* [Prompt] Of the entries below, restate word for word only the section that runs from the line with "have hw' : (x.p.wait" to the line with "unfold liveOf at hl'", counting both ends.

(Collected data entries)
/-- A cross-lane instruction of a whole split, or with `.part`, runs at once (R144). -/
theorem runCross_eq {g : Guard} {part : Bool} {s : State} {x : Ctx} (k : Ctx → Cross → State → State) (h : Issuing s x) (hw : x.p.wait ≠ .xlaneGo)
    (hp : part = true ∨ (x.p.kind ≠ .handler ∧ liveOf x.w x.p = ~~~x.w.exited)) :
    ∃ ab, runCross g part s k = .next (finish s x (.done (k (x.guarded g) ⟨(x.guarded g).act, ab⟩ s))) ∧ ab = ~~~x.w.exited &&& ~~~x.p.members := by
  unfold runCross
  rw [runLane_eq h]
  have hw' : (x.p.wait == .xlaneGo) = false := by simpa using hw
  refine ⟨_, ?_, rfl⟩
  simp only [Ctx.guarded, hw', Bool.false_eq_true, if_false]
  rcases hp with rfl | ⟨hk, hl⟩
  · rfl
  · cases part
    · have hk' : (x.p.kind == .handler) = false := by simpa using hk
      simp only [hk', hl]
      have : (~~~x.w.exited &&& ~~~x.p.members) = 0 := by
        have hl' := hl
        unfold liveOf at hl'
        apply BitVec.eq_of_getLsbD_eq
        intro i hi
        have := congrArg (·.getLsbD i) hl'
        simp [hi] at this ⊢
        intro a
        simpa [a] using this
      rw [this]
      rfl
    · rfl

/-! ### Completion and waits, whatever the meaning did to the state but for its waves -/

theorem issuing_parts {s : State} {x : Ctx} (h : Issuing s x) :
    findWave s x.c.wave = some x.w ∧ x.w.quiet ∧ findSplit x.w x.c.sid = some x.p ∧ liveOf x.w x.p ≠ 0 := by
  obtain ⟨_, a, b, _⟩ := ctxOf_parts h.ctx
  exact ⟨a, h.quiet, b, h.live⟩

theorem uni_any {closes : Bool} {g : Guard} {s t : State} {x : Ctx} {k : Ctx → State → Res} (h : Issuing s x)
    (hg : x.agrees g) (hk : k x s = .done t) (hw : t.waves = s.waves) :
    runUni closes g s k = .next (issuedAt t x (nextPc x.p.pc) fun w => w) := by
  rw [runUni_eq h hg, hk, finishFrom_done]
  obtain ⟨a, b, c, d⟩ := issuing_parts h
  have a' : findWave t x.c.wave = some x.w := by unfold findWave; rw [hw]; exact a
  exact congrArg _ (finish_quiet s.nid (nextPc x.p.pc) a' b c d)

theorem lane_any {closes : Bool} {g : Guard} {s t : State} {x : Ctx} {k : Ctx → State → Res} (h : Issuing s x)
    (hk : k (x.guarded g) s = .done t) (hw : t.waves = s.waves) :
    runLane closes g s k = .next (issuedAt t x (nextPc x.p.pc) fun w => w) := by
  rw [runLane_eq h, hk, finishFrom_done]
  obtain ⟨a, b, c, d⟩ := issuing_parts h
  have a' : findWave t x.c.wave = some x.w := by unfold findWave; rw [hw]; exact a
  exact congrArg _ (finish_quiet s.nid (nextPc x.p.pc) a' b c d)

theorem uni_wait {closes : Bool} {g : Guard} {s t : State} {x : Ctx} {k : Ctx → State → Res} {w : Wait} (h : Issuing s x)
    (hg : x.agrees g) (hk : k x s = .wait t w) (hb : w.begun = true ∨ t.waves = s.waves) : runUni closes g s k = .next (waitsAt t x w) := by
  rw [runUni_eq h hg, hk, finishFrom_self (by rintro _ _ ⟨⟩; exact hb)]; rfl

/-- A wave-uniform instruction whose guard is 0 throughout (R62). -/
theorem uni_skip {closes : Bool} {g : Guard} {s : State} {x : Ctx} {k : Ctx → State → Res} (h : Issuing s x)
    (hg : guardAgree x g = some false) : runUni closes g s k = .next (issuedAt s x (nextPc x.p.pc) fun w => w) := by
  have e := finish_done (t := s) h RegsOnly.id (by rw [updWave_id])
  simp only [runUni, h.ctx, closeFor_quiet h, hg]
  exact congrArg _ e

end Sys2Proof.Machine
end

* [Output of the exercise]
  have hw' : (x.p.wait == .xlaneGo) = false := by simpa using hw
  refine ⟨_, ?_, rfl⟩
  simp only [Ctx.guarded, hw', Bool.false_eq_true, if_false]
  rcases hp with rfl | ⟨hk, hl⟩
  · rfl
  · cases part
    · have hk' : (x.p.kind == .handler) = false := by simpa using hk
      simp only [hk', hl]
      have : (~~~x.w.exited &&& ~~~x.p.members) = 0 := by
        have hl' := hl
        unfold liveOf at hl'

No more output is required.